◆ Assignment
From the first line of the data below through the line holding "(with_reducible apply updJrc_frame)", write out each line exactly as it stands.
Start of Exercise data
theorem psExit_frame (hz : OnlyChanges F z s) (m1 : Part.out ∈ F) (m3 : Part.regs ∈ F) (m4 : Part.portA ∈ F) (m5 : Part.portB ∈ F) (m6 : Part.evr ∈ F) (m8 : Part.pwr ∈ F) (m15 : Part.phc ∈ F) (m17 : Part.flash ∈ F) (m18 : Part.jrc ∈ F) : OnlyChanges F z (psExit s) := by
  unfold psExit
  repeat' first
    | with_reducible assumption
    | (with_reducible apply restoreDone_frame)
    | (with_reducible apply psActive_frame)
    | (with_reducible apply updPhc_frame)
    | (with_reducible apply phcWake_frame)
    | (with_reducible apply updJrc_frame)
    | (with_reducible apply updPwr_frame)
    | (with_reducible apply psDone_frame)
    | (with_reducible apply pump_frame)
    | (with_reducible apply bandTrain_frame)
    | (with_reducible apply frame_ite)
    | (intro b; refine (fun (_ : OnlyChanges F z b) => ?_) ?_; clear_value b; swap; dsimp only [b]; swap)
    | (intro b; clear_value b)
    | intro b
    | lift_lets
    | split

theorem psDeferred_frame (hz : OnlyChanges F z s) (m1 : Part.out ∈ F) (m3 : Part.regs ∈ F) (m4 : Part.portA ∈ F) (m5 : Part.portB ∈ F) (m6 : Part.evr ∈ F) (m8 : Part.pwr ∈ F) : OnlyChanges F z (psDeferred s) := by
  unfold psDeferred
  repeat' first
    | with_reducible assumption
    | (with_reducible apply raise_frame)
    | (with_reducible apply orReg_frame)
    | (with_reducible apply updPwr_frame)
    | (with_reducible apply frame_ite)
    | split

theorem idleTimer_frame (hz : OnlyChanges F z s) (m1 : Part.out ∈ F) (m3 : Part.regs ∈ F) (m4 : Part.portA ∈ F) (m5 : Part.portB ∈ F) (m6 : Part.evr ∈ F) (m8 : Part.pwr ∈ F) : OnlyChanges F z (idleTimer s) := by
  unfold idleTimer
  repeat' first
    | with_reducible assumption
    | (with_reducible apply raise_frame)
    | (with_reducible apply updPwr_frame)
    | (with_reducible apply frame_ite)
    | split
    | dsimp only

theorem avsel_frame (hz : OnlyChanges F z s) (m8 : Part.pwr ∈ F) : OnlyChanges F z (avsel s) := by
  unfold avsel
  repeat' first
    | with_reducible assumption
    | (with_reducible apply updPwr_frame)

theorem stage_frame {n : Nat} (hz : OnlyChanges F z s) (m1 : Part.out ∈ F) (m3 : Part.regs ∈ F) (m4 : Part.portA ∈ F) (m5 : Part.portB ∈ F) (m6 : Part.evr ∈ F) : OnlyChanges F z (stage s n) := by
  unfold stage
  repeat' first
    | with_reducible assumption
    | (with_reducible apply wrField_frame)
    | (with_reducible apply wr_frame)
    | (with_reducible apply cfgCauseSet_frame)
    | (with_reducible apply frame_ite)
    | (intro b; refine (fun (_ : OnlyChanges F z b) => ?_) ?_; clear_value b; swap; dsimp only [b]; swap)
    | (intro b; clear_value b)
    | intro b
    | lift_lets
    | split

theorem halt_frame {cause : Nat} (hz : OnlyChanges F z s) (m1 : Part.out ∈ F) (m3 : Part.regs ∈ F) (m4 : Part.portA ∈ F) (m5 : Part.portB ∈ F) (m6 : Part.evr ∈ F) (m9 : Part.chip ∈ F) : OnlyChanges F z (halt s cause) := by
  unfold halt
  repeat' first
    | with_reducible assumption
    | (with_reducible apply wrField_frame)
    | (with_reducible apply updChip_frame)
    | (with_reducible apply cfgCauseSet_frame)
    | (intro b; refine (fun (_ : OnlyChanges F z b) => ?_) ?_; clear_value b; swap; dsimp only [b]; swap)
    | (intro b; clear_value b)
    | intro b
    | lift_lets

theorem enableBlk_frame {b : Blk} {u : optParam Nat 0} (hz : OnlyChanges F z s) (m3 : Part.regs ∈ F) : OnlyChanges F z (enableBlk s b u) := by
  unfold enableBlk
  repeat' first
    | with_reducible assumption
    | (with_reducible apply setActive_frame)
    | (with_reducible apply wrField_frame)

theorem portEnable_frame {p : Port} (hz : OnlyChanges F z s) (m3 : Part.regs ∈ F) (m4 : Part.portA ∈ F) (m5 : Part.portB ∈ F) : OnlyChanges F z (portEnable s p) := by
  unfold portEnable
  repeat' first
    | with_reducible assumption
    | (with_reducible apply modPort_frame)
    | (with_reducible apply enableBlk_frame)
    | (with_reducible apply frame_ite)
    | split
    | (fail_if_no_progress with_reducible refine frame_upd ?_)

theorem linkConfig_frame {base : List Byte} (hz : OnlyChanges F z s) (m3 : Part.regs ∈ F) : OnlyChanges F z (linkConfig s base) := by
  unfold linkConfig
  repeat' first
    | with_reducible assumption
    | (with_reducible apply wr_frame)
    | (intro b; refine (fun (_ : OnlyChanges F z b) => ?_) ?_; clear_value b; swap; dsimp only [b]; swap)
    | (intro b; clear_value b)
    | intro b
    | lift_lets

theorem linkDefaults_frame (hz : OnlyChanges F z s) (m3 : Part.regs ∈ F) : OnlyChanges F z (linkDefaults s) := by
  unfold linkDefaults
  repeat' first
    | with_reducible assumption
    | (with_reducible apply wr_frame)

theorem loadSpace_frame {ids : List Byte} {p : Port} (hz : OnlyChanges F z s) (m4 : Part.portA ∈ F) (m5 : Part.portB ∈ F) : OnlyChanges F z (loadSpace s ids p) := by
  unfold loadSpace
  repeat' first
    | with_reducible assumption
    | (with_reducible apply modPort_frame)
    | (fail_if_no_progress with_reducible refine frame_upd ?_)
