-- ==== Sys2Proof/Laws/State.lean ====
section
/-! SUPPORT. One law for each field and each update of State: what it leaves, and what it changes. -/

set_option Elab.async false

namespace Sys2Proof.Machine

variable (s : State)

@[simp] theorem updSec_pending (f : Sec → Sec) : (updSec s f).pending = s.pending := rfl
@[simp] theorem updSec_out (f : Sec → Sec) : (updSec s f).out = s.out := rfl
@[simp] theorem updSec_clk (f : Sec → Sec) : (updSec s f).clk = s.clk := rfl
@[simp] theorem updSec_regs (f : Sec → Sec) : (updSec s f).regs = s.regs := rfl
@[simp] theorem updSec_portA (f : Sec → Sec) : (updSec s f).portA = s.portA := rfl
@[simp] theorem updSec_portB (f : Sec → Sec) : (updSec s f).portB = s.portB := rfl
@[simp] theorem updSec_evr (f : Sec → Sec) : (updSec s f).evr = s.evr := rfl
@[simp] theorem updSec_thm (f : Sec → Sec) : (updSec s f).thm = s.thm := rfl
@[simp] theorem updSec_pwr (f : Sec → Sec) : (updSec s f).pwr = s.pwr := rfl
@[simp] theorem updSec_chip (f : Sec → Sec) : (updSec s f).chip = s.chip := rfl
@[simp] theorem updSec_ring (f : Sec → Sec) : (updSec s f).ring = s.ring := rfl
@[simp] theorem updSec_sec (f : Sec → Sec) : (updSec s f).sec = f s.sec := rfl
@[simp] theorem updSec_cry (f : Sec → Sec) : (updSec s f).cry = s.cry := rfl
@[simp] theorem updSec_boot (f : Sec → Sec) : (updSec s f).boot = s.boot := rfl
@[simp] theorem updSec_dram (f : Sec → Sec) : (updSec s f).dram = s.dram := rfl
@[simp] theorem updSec_phc (f : Sec → Sec) : (updSec s f).phc = s.phc := rfl
@[simp] theorem updSec_map (f : Sec → Sec) : (updSec s f).map = s.map := rfl
@[simp] theorem updSec_flash (f : Sec → Sec) : (updSec s f).flash = s.flash := rfl
@[simp] theorem updSec_jrc (f : Sec → Sec) : (updSec s f).jrc = s.jrc := rfl
@[simp] theorem updSec_srt (f : Sec → Sec) : (updSec s f).srt = s.srt := rfl
@[simp] theorem updSec_prog (f : Sec → Sec) : (updSec s f).prog = s.prog := rfl
@[simp] theorem updSec_pat (f : Sec → Sec) : (updSec s f).pat = s.pat := rfl
@[simp] theorem updSec_mem (f : Sec → Sec) : (updSec s f).mem = s.mem := rfl

@[simp] theorem updBoot_pending (f : Boot → Boot) : (updBoot s f).pending = s.pending := rfl
@[simp] theorem updBoot_out (f : Boot → Boot) : (updBoot s f).out = s.out := rfl
@[simp] theorem updBoot_clk (f : Boot → Boot) : (updBoot s f).clk = s.clk := rfl
@[simp] theorem updBoot_regs (f : Boot → Boot) : (updBoot s f).regs = s.regs := rfl
@[simp] theorem updBoot_portA (f : Boot → Boot) : (updBoot s f).portA = s.portA := rfl
@[simp] theorem updBoot_portB (f : Boot → Boot) : (updBoot s f).portB = s.portB := rfl
@[simp] theorem updBoot_evr (f : Boot → Boot) : (updBoot s f).evr = s.evr := rfl
@[simp] theorem updBoot_thm (f : Boot → Boot) : (updBoot s f).thm = s.thm := rfl
@[simp] theorem updBoot_pwr (f : Boot → Boot) : (updBoot s f).pwr = s.pwr := rfl
@[simp] theorem updBoot_chip (f : Boot → Boot) : (updBoot s f).chip = s.chip := rfl
@[simp] theorem updBoot_ring (f : Boot → Boot) : (updBoot s f).ring = s.ring := rfl
@[simp] theorem updBoot_sec (f : Boot → Boot) : (updBoot s f).sec = s.sec := rfl
@[simp] theorem updBoot_cry (f : Boot → Boot) : (updBoot s f).cry = s.cry := rfl
@[simp] theorem updBoot_boot (f : Boot → Boot) : (updBoot s f).boot = f s.boot := rfl
@[simp] theorem updBoot_dram (f : Boot → Boot) : (updBoot s f).dram = s.dram := rfl
@[simp] theorem updBoot_phc (f : Boot → Boot) : (updBoot s f).phc = s.phc := rfl
@[simp] theorem updBoot_map (f : Boot → Boot) : (updBoot s f).map = s.map := rfl
@[simp] theorem updBoot_flash (f : Boot → Boot) : (updBoot s f).flash = s.flash := rfl
@[simp] theorem updBoot_jrc (f : Boot → Boot) : (updBoot s f).jrc = s.jrc := rfl
@[simp] theorem updBoot_srt (f : Boot → Boot) : (updBoot s f).srt = s.srt := rfl
@[simp] theorem updBoot_prog (f : Boot → Boot) : (updBoot s f).prog = s.prog := rfl
@[simp] theorem updBoot_pat (f : Boot → Boot) : (updBoot s f).pat = s.pat := rfl
@[simp] theorem updBoot_mem (f : Boot → Boot) : (updBoot s f).mem = s.mem := rfl

@[simp] theorem updClk_pending (f : Clock → Clock) : (updClk s f).pending = s.pending := rfl
@[simp] theorem updClk_out (f : Clock → Clock) : (updClk s f).out = s.out := rfl
@[simp] theorem updClk_clk (f : Clock → Clock) : (updClk s f).clk = f s.clk := rfl
@[simp] theorem updClk_regs (f : Clock → Clock) : (updClk s f).regs = s.regs := rfl
@[simp] theorem updClk_portA (f : Clock → Clock) : (updClk s f).portA = s.portA := rfl
@[simp] theorem updClk_portB (f : Clock → Clock) : (updClk s f).portB = s.portB := rfl
@[simp] theorem updClk_evr (f : Clock → Clock) : (updClk s f).evr = s.evr := rfl
@[simp] theorem updClk_thm (f : Clock → Clock) : (updClk s f).thm = s.thm := rfl
@[simp] theorem updClk_pwr (f : Clock → Clock) : (updClk s f).pwr = s.pwr := rfl
@[simp] theorem updClk_chip (f : Clock → Clock) : (updClk s f).chip = s.chip := rfl
@[simp] theorem updClk_ring (f : Clock → Clock) : (updClk s f).ring = s.ring := rfl
@[simp] theorem updClk_sec (f : Clock → Clock) : (updClk s f).sec = s.sec := rfl
@[simp] theorem updClk_cry (f : Clock → Clock) : (updClk s f).cry = s.cry := rfl
@[simp] theorem updClk_boot (f : Clock → Clock) : (updClk s f).boot = s.boot := rfl
@[simp] theorem updClk_dram (f : Clock → Clock) : (updClk s f).dram = s.dram := rfl
@[simp] theorem updClk_phc (f : Clock → Clock) : (updClk s f).phc = s.phc := rfl
@[simp] theorem updClk_map (f : Clock → Clock) : (updClk s f).map = s.map := rfl
@[simp] theorem updClk_flash (f : Clock → Clock) : (updClk s f).flash = s.flash := rfl
@[simp] theorem updClk_jrc (f : Clock → Clock) : (updClk s f).jrc = s.jrc := rfl
@[simp] theorem updClk_srt (f : Clock → Clock) : (updClk s f).srt = s.srt := rfl
@[simp] theorem updClk_prog (f : Clock → Clock) : (updClk s f).prog = s.prog := rfl
@[simp] theorem updClk_pat (f : Clock → Clock) : (updClk s f).pat = s.pat := rfl
@[simp] theorem updClk_mem (f : Clock → Clock) : (updClk s f).mem = s.mem := rfl

@[simp] theorem updEvr_pending (f : Evr → Evr) : (updEvr s f).pending = s.pending := rfl
@[simp] theorem updEvr_out (f : Evr → Evr) : (updEvr s f).out = s.out := rfl
@[simp] theorem updEvr_clk (f : Evr → Evr) : (updEvr s f).clk = s.clk := rfl
@[simp] theorem updEvr_regs (f : Evr → Evr) : (updEvr s f).regs = s.regs := rfl
@[simp] theorem updEvr_portA (f : Evr → Evr) : (updEvr s f).portA = s.portA := rfl
@[simp] theorem updEvr_portB (f : Evr → Evr) : (updEvr s f).portB = s.portB := rfl
@[simp] theorem updEvr_evr (f : Evr → Evr) : (updEvr s f).evr = f s.evr := rfl
@[simp] theorem updEvr_thm (f : Evr → Evr) : (updEvr s f).thm = s.thm := rfl
@[simp] theorem updEvr_pwr (f : Evr → Evr) : (updEvr s f).pwr = s.pwr := rfl
@[simp] theorem updEvr_chip (f : Evr → Evr) : (updEvr s f).chip = s.chip := rfl
@[simp] theorem updEvr_ring (f : Evr → Evr) : (updEvr s f).ring = s.ring := rfl
@[simp] theorem updEvr_sec (f : Evr → Evr) : (updEvr s f).sec = s.sec := rfl
@[simp] theorem updEvr_cry (f : Evr → Evr) : (updEvr s f).cry = s.cry := rfl
@[simp] theorem updEvr_boot (f : Evr → Evr) : (updEvr s f).boot = s.boot := rfl
@[simp] theorem updEvr_dram (f : Evr → Evr) : (updEvr s f).dram = s.dram := rfl
@[simp] theorem updEvr_phc (f : Evr → Evr) : (updEvr s f).phc = s.phc := rfl
@[simp] theorem updEvr_map (f : Evr → Evr) : (updEvr s f).map = s.map := rfl
@[simp] theorem updEvr_flash (f : Evr → Evr) : (updEvr s f).flash = s.flash := rfl
@[simp] theorem updEvr_jrc (f : Evr → Evr) : (updEvr s f).jrc = s.jrc := rfl
@[simp] theorem updEvr_srt (f : Evr → Evr) : (updEvr s f).srt = s.srt := rfl
@[simp] theorem updEvr_prog (f : Evr → Evr) : (updEvr s f).prog = s.prog := rfl
@[simp] theorem updEvr_pat (f : Evr → Evr) : (updEvr s f).pat = s.pat := rfl
@[simp] theorem updEvr_mem (f : Evr → Evr) : (updEvr s f).mem = s.mem := rfl

@[simp] theorem updThm_pending (f : Thm → Thm) : (updThm s f).pending = s.pending := rfl
@[simp] theorem updThm_out (f : Thm → Thm) : (updThm s f).out = s.out := rfl
@[simp] theorem updThm_clk (f : Thm → Thm) : (updThm s f).clk = s.clk := rfl
@[simp] theorem updThm_regs (f : Thm → Thm) : (updThm s f).regs = s.regs := rfl
@[simp] theorem updThm_portA (f : Thm → Thm) : (updThm s f).portA = s.portA := rfl
@[simp] theorem updThm_portB (f : Thm → Thm) : (updThm s f).portB = s.portB := rfl
@[simp] theorem updThm_evr (f : Thm → Thm) : (updThm s f).evr = s.evr := rfl
@[simp] theorem updThm_thm (f : Thm → Thm) : (updThm s f).thm = f s.thm := rfl
@[simp] theorem updThm_pwr (f : Thm → Thm) : (updThm s f).pwr = s.pwr := rfl
@[simp] theorem updThm_chip (f : Thm → Thm) : (updThm s f).chip = s.chip := rfl
@[simp] theorem updThm_ring (f : Thm → Thm) : (updThm s f).ring = s.ring := rfl
@[simp] theorem updThm_sec (f : Thm → Thm) : (updThm s f).sec = s.sec := rfl
@[simp] theorem updThm_cry (f : Thm → Thm) : (updThm s f).cry = s.cry := rfl
@[simp] theorem updThm_boot (f : Thm → Thm) : (updThm s f).boot = s.boot := rfl
@[simp] theorem updThm_dram (f : Thm → Thm) : (updThm s f).dram = s.dram := rfl
@[simp] theorem updThm_phc (f : Thm → Thm) : (updThm s f).phc = s.phc := rfl
@[simp] theorem updThm_map (f : Thm → Thm) : (updThm s f).map = s.map := rfl
@[simp] theorem updThm_flash (f : Thm → Thm) : (updThm s f).flash = s.flash := rfl
@[simp] theorem updThm_jrc (f : Thm → Thm) : (updThm s f).jrc = s.jrc := rfl
@[simp] theorem updThm_srt (f : Thm → Thm) : (updThm s f).srt = s.srt := rfl
@[simp] theorem updThm_prog (f : Thm → Thm) : (updThm s f).prog = s.prog := rfl
@[simp] theorem updThm_pat (f : Thm → Thm) : (updThm s f).pat = s.pat := rfl
@[simp] theorem updThm_mem (f : Thm → Thm) : (updThm s f).mem = s.mem := rfl

@[simp] theorem updPwr_pending (f : Pwr → Pwr) : (updPwr s f).pending = s.pending := rfl
@[simp] theorem updPwr_out (f : Pwr → Pwr) : (updPwr s f).out = s.out := rfl
@[simp] theorem updPwr_clk (f : Pwr → Pwr) : (updPwr s f).clk = s.clk := rfl
@[simp] theorem updPwr_regs (f : Pwr → Pwr) : (updPwr s f).regs = s.regs := rfl
@[simp] theorem updPwr_portA (f : Pwr → Pwr) : (updPwr s f).portA = s.portA := rfl
@[simp] theorem updPwr_portB (f : Pwr → Pwr) : (updPwr s f).portB = s.portB := rfl
@[simp] theorem updPwr_evr (f : Pwr → Pwr) : (updPwr s f).evr = s.evr := rfl
@[simp] theorem updPwr_thm (f : Pwr → Pwr) : (updPwr s f).thm = s.thm := rfl
@[simp] theorem updPwr_pwr (f : Pwr → Pwr) : (updPwr s f).pwr = f s.pwr := rfl
@[simp] theorem updPwr_chip (f : Pwr → Pwr) : (updPwr s f).chip = s.chip := rfl
@[simp] theorem updPwr_ring (f : Pwr → Pwr) : (updPwr s f).ring = s.ring := rfl
@[simp] theorem updPwr_sec (f : Pwr → Pwr) : (updPwr s f).sec = s.sec := rfl
@[simp] theorem updPwr_cry (f : Pwr → Pwr) : (updPwr s f).cry = s.cry := rfl
@[simp] theorem updPwr_boot (f : Pwr → Pwr) : (updPwr s f).boot = s.boot := rfl
@[simp] theorem updPwr_dram (f : Pwr → Pwr) : (updPwr s f).dram = s.dram := rfl
@[simp] theorem updPwr_phc (f : Pwr → Pwr) : (updPwr s f).phc = s.phc := rfl
@[simp] theorem updPwr_map (f : Pwr → Pwr) : (updPwr s f).map = s.map := rfl
@[simp] theorem updPwr_flash (f : Pwr → Pwr) : (updPwr s f).flash = s.flash := rfl
@[simp] theorem updPwr_jrc (f : Pwr → Pwr) : (updPwr s f).jrc = s.jrc := rfl
@[simp] theorem updPwr_srt (f : Pwr → Pwr) : (updPwr s f).srt = s.srt := rfl
@[simp] theorem updPwr_prog (f : Pwr → Pwr) : (updPwr s f).prog = s.prog := rfl
@[simp] theorem updPwr_pat (f : Pwr → Pwr) : (updPwr s f).pat = s.pat := rfl
@[simp] theorem updPwr_mem (f : Pwr → Pwr) : (updPwr s f).mem = s.mem := rfl

@[simp] theorem updChip_pending (f : Chip → Chip) : (updChip s f).pending = s.pending := rfl
@[simp] theorem updChip_out (f : Chip → Chip) : (updChip s f).out = s.out := rfl
@[simp] theorem updChip_clk (f : Chip → Chip) : (updChip s f).clk = s.clk := rfl
@[simp] theorem updChip_regs (f : Chip → Chip) : (updChip s f).regs = s.regs := rfl
@[simp] theorem updChip_portA (f : Chip → Chip) : (updChip s f).portA = s.portA := rfl
@[simp] theorem updChip_portB (f : Chip → Chip) : (updChip s f).portB = s.portB := rfl
@[simp] theorem updChip_evr (f : Chip → Chip) : (updChip s f).evr = s.evr := rfl
@[simp] theorem updChip_thm (f : Chip → Chip) : (updChip s f).thm = s.thm := rfl
@[simp] theorem updChip_pwr (f : Chip → Chip) : (updChip s f).pwr = s.pwr := rfl
@[simp] theorem updChip_chip (f : Chip → Chip) : (updChip s f).chip = f s.chip := rfl
@[simp] theorem updChip_ring (f : Chip → Chip) : (updChip s f).ring = s.ring := rfl
@[simp] theorem updChip_sec (f : Chip → Chip) : (updChip s f).sec = s.sec := rfl
@[simp] theorem updChip_cry (f : Chip → Chip) : (updChip s f).cry = s.cry := rfl
@[simp] theorem updChip_boot (f : Chip → Chip) : (updChip s f).boot = s.boot := rfl
@[simp] theorem updChip_dram (f : Chip → Chip) : (updChip s f).dram = s.dram := rfl
@[simp] theorem updChip_phc (f : Chip → Chip) : (updChip s f).phc = s.phc := rfl
@[simp] theorem updChip_map (f : Chip → Chip) : (updChip s f).map = s.map := rfl
@[simp] theorem updChip_flash (f : Chip → Chip) : (updChip s f).flash = s.flash := rfl
@[simp] theorem updChip_jrc (f : Chip → Chip) : (updChip s f).jrc = s.jrc := rfl
@[simp] theorem updChip_srt (f : Chip → Chip) : (updChip s f).srt = s.srt := rfl
@[simp] theorem updChip_prog (f : Chip → Chip) : (updChip s f).prog = s.prog := rfl
@[simp] theorem updChip_pat (f : Chip → Chip) : (updChip s f).pat = s.pat := rfl
@[simp] theorem updChip_mem (f : Chip → Chip) : (updChip s f).mem = s.mem := rfl

@[simp] theorem updRing_pending (f : Ring → Ring) : (updRing s f).pending = s.pending := rfl
@[simp] theorem updRing_out (f : Ring → Ring) : (updRing s f).out = s.out := rfl
@[simp] theorem updRing_clk (f : Ring → Ring) : (updRing s f).clk = s.clk := rfl
@[simp] theorem updRing_regs (f : Ring → Ring) : (updRing s f).regs = s.regs := rfl
@[simp] theorem updRing_portA (f : Ring → Ring) : (updRing s f).portA = s.portA := rfl
@[simp] theorem updRing_portB (f : Ring → Ring) : (updRing s f).portB = s.portB := rfl
@[simp] theorem updRing_evr (f : Ring → Ring) : (updRing s f).evr = s.evr := rfl
@[simp] theorem updRing_thm (f : Ring → Ring) : (updRing s f).thm = s.thm := rfl
@[simp] theorem updRing_pwr (f : Ring → Ring) : (updRing s f).pwr = s.pwr := rfl
@[simp] theorem updRing_chip (f : Ring → Ring) : (updRing s f).chip = s.chip := rfl
@[simp] theorem updRing_ring (f : Ring → Ring) : (updRing s f).ring = f s.ring := rfl
@[simp] theorem updRing_sec (f : Ring → Ring) : (updRing s f).sec = s.sec := rfl
@[simp] theorem updRing_cry (f : Ring → Ring) : (updRing s f).cry = s.cry := rfl
@[simp] theorem updRing_boot (f : Ring → Ring) : (updRing s f).boot = s.boot := rfl
@[simp] theorem updRing_dram (f : Ring → Ring) : (updRing s f).dram = s.dram := rfl
@[simp] theorem updRing_phc (f : Ring → Ring) : (updRing s f).phc = s.phc := rfl
@[simp] theorem updRing_map (f : Ring → Ring) : (updRing s f).map = s.map := rfl
@[simp] theorem updRing_flash (f : Ring → Ring) : (updRing s f).flash = s.flash := rfl
@[simp] theorem updRing_jrc (f : Ring → Ring) : (updRing s f).jrc = s.jrc := rfl
@[simp] theorem updRing_srt (f : Ring → Ring) : (updRing s f).srt = s.srt := rfl
@[simp] theorem updRing_prog (f : Ring → Ring) : (updRing s f).prog = s.prog := rfl
@[simp] theorem updRing_pat (f : Ring → Ring) : (updRing s f).pat = s.pat := rfl
@[simp] theorem updRing_mem (f : Ring → Ring) : (updRing s f).mem = s.mem := rfl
End of Exercise data
◆ Expected answer
theorem psExit_frame (hz : OnlyChanges F z s) (m1 : Part.out ∈ F) (m3 : Part.regs ∈ F) (m4 : Part.portA ∈ F) (m5 : Part.portB ∈ F) (m6 : Part.evr ∈ F) (m8 : Part.pwr ∈ F) (m15 : Part.phc ∈ F) (m17 : Part.flash ∈ F) (m18 : Part.jrc ∈ F) : OnlyChanges F z (psExit s) := by
  unfold psExit
  repeat' first
    | with_reducible assumption
    | (with_reducible apply restoreDone_frame)
    | (with_reducible apply psActive_frame)
    | (with_reducible apply updPhc_frame)
    | (with_reducible apply phcWake_frame)
    | (with_reducible apply updJrc_frame)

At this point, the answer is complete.